Description of the task:
Set out exactly, line by line, the stretch of data below that begins at the line containing "def Obligations.PackWritesCanonicalStream : Prop" and ends at the line containing "model's form of", with both ends kept.

Data section:
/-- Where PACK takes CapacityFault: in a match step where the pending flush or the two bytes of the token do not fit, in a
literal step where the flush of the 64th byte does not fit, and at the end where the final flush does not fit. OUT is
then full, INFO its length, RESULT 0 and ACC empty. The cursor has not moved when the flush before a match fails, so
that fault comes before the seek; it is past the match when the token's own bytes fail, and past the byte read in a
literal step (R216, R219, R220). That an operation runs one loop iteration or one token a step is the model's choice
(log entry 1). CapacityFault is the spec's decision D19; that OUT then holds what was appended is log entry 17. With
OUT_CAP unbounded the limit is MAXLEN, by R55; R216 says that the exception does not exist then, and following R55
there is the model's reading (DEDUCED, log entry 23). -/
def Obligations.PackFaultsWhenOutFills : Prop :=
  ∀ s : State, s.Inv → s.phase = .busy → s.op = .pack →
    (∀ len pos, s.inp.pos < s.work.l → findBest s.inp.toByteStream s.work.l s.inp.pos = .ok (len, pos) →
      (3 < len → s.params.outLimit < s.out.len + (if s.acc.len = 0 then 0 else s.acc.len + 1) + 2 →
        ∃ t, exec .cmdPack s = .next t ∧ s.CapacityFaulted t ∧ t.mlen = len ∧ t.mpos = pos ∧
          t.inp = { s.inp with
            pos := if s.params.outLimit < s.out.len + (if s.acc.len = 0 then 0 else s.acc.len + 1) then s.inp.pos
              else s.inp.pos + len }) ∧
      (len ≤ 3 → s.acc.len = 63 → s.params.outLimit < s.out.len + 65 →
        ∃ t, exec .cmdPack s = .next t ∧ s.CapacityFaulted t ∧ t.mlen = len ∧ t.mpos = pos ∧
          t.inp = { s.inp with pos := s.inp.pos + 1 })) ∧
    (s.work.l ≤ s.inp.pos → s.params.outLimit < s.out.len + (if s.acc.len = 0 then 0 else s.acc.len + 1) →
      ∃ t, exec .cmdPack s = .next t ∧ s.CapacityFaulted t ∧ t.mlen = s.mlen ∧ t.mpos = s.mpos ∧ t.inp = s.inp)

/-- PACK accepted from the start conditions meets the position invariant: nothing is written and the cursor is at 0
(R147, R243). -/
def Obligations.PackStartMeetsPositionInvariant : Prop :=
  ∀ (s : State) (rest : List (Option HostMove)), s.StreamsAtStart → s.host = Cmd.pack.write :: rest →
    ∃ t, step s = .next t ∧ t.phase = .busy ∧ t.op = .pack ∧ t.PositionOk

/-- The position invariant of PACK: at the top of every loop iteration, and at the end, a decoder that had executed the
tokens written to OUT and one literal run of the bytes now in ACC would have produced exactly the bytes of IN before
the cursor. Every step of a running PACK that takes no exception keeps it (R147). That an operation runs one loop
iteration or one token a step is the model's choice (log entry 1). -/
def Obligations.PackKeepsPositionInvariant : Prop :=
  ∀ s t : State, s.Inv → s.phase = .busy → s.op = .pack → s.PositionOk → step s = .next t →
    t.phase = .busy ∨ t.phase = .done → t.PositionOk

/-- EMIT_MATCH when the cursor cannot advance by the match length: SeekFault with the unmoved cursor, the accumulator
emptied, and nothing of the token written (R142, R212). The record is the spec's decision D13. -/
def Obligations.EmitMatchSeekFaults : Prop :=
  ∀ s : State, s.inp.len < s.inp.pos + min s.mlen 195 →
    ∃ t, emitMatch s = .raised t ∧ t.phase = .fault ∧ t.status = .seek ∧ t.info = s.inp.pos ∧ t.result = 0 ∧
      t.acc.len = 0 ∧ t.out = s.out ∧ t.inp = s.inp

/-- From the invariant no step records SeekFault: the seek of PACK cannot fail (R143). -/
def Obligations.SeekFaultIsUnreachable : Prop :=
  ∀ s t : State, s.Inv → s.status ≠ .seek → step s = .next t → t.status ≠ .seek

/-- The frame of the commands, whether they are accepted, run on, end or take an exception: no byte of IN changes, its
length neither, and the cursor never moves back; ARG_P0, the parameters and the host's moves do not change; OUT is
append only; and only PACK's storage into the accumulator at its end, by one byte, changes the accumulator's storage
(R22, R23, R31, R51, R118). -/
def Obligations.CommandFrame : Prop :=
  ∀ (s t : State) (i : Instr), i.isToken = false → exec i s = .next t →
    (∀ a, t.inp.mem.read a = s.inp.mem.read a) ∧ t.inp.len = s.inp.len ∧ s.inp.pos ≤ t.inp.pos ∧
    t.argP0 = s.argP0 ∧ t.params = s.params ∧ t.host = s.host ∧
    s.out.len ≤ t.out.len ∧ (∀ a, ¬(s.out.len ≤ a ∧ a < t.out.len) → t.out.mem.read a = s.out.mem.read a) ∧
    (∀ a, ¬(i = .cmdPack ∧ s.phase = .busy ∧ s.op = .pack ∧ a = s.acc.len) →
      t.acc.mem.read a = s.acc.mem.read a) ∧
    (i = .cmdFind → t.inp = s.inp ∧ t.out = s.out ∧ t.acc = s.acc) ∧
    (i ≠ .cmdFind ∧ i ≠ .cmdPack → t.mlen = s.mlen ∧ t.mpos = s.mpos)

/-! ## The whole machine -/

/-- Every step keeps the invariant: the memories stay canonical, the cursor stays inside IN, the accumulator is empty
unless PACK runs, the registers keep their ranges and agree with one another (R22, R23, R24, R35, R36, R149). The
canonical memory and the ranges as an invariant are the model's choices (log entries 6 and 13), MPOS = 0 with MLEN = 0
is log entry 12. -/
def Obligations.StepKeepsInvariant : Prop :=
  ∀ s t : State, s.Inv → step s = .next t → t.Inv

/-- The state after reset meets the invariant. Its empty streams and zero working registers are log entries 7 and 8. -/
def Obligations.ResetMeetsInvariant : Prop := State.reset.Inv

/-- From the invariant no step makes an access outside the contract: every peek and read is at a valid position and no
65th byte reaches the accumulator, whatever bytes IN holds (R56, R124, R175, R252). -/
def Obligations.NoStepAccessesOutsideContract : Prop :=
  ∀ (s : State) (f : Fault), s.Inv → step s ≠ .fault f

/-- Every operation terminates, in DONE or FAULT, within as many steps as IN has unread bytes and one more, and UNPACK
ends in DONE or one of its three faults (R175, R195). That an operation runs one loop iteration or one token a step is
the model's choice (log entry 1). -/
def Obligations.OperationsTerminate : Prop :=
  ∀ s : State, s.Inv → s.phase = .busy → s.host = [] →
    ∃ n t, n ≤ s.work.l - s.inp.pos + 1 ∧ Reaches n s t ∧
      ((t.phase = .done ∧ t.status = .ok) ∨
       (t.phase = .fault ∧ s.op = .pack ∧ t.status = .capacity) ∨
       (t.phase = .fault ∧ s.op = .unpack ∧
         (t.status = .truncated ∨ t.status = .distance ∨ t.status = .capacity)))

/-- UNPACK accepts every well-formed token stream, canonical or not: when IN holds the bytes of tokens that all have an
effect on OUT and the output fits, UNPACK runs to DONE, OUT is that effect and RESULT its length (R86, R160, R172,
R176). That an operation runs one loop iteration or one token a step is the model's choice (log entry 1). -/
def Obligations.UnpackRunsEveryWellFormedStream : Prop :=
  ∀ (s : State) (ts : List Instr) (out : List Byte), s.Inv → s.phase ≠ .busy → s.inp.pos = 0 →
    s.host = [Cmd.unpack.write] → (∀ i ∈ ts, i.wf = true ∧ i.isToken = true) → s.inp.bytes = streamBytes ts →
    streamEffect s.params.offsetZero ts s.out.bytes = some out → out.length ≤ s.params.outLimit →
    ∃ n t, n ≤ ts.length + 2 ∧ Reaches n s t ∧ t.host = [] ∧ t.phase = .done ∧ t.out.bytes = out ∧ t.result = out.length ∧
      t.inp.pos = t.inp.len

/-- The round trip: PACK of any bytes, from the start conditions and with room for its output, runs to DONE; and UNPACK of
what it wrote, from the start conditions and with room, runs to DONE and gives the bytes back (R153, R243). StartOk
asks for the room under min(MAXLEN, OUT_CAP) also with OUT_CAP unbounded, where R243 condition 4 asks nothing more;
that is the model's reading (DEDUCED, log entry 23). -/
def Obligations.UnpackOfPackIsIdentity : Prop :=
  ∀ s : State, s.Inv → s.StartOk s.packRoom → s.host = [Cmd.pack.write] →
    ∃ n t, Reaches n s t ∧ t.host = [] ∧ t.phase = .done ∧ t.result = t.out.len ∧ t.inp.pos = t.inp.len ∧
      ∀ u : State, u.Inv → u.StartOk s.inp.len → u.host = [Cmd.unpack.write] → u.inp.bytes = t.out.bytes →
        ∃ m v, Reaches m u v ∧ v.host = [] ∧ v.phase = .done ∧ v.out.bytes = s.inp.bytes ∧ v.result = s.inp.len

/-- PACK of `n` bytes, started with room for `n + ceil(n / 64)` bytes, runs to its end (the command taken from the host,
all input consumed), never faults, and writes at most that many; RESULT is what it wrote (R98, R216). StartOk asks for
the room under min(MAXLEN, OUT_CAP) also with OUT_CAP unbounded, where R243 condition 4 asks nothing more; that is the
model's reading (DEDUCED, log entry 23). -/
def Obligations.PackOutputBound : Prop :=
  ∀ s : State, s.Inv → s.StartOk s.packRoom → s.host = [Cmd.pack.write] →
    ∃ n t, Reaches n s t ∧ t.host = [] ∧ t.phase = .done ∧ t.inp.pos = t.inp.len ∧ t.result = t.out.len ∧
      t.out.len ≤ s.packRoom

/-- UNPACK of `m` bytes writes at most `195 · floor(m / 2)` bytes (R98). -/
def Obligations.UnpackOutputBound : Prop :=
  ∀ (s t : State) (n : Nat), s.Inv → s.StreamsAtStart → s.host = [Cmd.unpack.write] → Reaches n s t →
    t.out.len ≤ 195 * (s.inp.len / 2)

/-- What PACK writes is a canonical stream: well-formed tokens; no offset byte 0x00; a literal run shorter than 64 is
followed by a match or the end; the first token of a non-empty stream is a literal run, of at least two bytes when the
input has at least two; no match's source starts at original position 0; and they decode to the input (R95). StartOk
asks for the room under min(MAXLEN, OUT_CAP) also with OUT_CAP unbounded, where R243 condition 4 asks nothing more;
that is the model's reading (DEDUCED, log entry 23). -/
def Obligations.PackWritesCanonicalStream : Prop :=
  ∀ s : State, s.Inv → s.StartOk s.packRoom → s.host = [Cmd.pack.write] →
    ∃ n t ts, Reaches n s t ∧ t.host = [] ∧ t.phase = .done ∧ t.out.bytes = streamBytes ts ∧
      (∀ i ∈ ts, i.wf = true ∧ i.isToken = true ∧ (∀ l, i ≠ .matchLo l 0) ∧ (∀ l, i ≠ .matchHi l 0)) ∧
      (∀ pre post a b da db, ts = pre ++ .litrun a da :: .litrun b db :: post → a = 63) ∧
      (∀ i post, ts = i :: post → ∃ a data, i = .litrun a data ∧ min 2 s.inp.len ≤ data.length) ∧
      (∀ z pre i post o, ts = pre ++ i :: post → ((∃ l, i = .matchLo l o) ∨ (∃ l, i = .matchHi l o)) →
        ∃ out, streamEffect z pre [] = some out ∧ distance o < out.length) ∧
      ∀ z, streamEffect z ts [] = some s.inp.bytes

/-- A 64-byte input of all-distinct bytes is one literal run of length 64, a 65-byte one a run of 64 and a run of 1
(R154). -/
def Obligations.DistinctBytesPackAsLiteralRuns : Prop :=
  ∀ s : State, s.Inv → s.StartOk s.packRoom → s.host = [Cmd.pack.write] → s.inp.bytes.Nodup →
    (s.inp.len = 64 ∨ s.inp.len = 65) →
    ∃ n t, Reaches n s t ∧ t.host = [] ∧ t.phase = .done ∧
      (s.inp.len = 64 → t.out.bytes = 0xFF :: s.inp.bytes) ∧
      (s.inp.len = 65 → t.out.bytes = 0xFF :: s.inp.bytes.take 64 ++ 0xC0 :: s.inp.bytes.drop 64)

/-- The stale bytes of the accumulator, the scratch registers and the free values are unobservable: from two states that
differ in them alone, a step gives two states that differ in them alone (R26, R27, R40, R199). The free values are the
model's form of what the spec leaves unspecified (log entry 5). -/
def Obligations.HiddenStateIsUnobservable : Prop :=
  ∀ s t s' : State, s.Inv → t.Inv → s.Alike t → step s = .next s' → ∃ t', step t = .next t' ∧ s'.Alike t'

Your response:
def Obligations.PackWritesCanonicalStream : Prop :=
  ∀ s : State, s.Inv → s.StartOk s.packRoom → s.host = [Cmd.pack.write] →
    ∃ n t ts, Reaches n s t ∧ t.host = [] ∧ t.phase = .done ∧ t.out.bytes = streamBytes ts ∧
      (∀ i ∈ ts, i.wf = true ∧ i.isToken = true ∧ (∀ l, i ≠ .matchLo l 0) ∧ (∀ l, i ≠ .matchHi l 0)) ∧
      (∀ pre post a b da db, ts = pre ++ .litrun a da :: .litrun b db :: post → a = 63) ∧
      (∀ i post, ts = i :: post → ∃ a data, i = .litrun a data ∧ min 2 s.inp.len ≤ data.length) ∧
      (∀ z pre i post o, ts = pre ++ i :: post → ((∃ l, i = .matchLo l o) ∨ (∃ l, i = .matchHi l o)) →
        ∃ out, streamEffect z pre [] = some out ∧ distance o < out.length) ∧
      ∀ z, streamEffect z ts [] = some s.inp.bytes

/-- A 64-byte input of all-distinct bytes is one literal run of length 64, a 65-byte one a run of 64 and a run of 1
(R154). -/
def Obligations.DistinctBytesPackAsLiteralRuns : Prop :=
  ∀ s : State, s.Inv → s.StartOk s.packRoom → s.host = [Cmd.pack.write] → s.inp.bytes.Nodup →
    (s.inp.len = 64 ∨ s.inp.len = 65) →
    ∃ n t, Reaches n s t ∧ t.host = [] ∧ t.phase = .done ∧
      (s.inp.len = 64 → t.out.bytes = 0xFF :: s.inp.bytes) ∧
      (s.inp.len = 65 → t.out.bytes = 0xFF :: s.inp.bytes.take 64 ++ 0xC0 :: s.inp.bytes.drop 64)

/-- The stale bytes of the accumulator, the scratch registers and the free values are unobservable: from two states that
differ in them alone, a step gives two states that differ in them alone (R26, R27, R40, R199). The free values are the
model's form of what the spec leaves unspecified (log entry 5). -/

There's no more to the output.